**WORK ORDER:**
Give only the number of lines below that contain the word "then".

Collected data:
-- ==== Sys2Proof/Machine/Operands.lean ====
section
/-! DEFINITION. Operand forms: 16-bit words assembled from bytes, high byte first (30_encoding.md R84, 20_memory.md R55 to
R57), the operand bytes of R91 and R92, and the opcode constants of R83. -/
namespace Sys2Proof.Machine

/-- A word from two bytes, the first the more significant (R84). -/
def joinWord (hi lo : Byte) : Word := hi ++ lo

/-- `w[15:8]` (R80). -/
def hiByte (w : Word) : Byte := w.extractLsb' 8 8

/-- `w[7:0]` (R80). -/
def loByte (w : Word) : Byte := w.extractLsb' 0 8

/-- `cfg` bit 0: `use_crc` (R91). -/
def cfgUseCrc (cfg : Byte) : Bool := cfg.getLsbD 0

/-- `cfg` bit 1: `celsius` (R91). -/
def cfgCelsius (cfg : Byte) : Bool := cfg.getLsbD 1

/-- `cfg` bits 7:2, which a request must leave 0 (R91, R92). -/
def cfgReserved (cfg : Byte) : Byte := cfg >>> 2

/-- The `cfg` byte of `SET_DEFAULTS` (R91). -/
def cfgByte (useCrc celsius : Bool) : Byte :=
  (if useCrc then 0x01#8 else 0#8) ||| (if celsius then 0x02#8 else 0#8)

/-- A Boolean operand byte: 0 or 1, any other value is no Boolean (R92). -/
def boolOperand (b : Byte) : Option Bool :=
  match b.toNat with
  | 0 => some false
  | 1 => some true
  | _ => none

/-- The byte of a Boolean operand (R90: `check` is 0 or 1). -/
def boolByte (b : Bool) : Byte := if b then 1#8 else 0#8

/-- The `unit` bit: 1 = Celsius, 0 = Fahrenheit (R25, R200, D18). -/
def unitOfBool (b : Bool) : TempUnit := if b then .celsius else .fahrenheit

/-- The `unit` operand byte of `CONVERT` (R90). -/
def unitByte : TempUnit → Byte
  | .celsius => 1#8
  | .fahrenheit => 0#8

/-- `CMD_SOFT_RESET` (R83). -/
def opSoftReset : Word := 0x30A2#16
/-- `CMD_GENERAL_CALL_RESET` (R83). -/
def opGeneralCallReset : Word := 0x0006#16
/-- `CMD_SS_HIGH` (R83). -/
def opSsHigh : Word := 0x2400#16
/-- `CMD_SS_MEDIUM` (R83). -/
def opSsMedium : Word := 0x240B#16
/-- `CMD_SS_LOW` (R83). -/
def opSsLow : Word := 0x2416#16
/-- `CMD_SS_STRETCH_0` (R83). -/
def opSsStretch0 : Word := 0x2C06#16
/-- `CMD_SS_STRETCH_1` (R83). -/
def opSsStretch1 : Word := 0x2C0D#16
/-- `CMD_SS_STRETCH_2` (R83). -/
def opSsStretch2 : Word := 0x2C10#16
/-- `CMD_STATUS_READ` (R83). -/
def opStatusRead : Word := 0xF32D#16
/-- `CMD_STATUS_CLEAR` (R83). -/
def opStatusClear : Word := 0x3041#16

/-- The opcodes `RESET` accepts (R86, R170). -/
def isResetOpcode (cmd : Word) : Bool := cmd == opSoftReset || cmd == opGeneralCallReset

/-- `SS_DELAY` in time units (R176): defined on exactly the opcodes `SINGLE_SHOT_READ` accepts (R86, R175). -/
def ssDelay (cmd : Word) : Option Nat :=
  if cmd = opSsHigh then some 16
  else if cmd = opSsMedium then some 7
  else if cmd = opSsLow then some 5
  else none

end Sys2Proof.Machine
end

**RESULT FOR THIS EXERCISE:**
6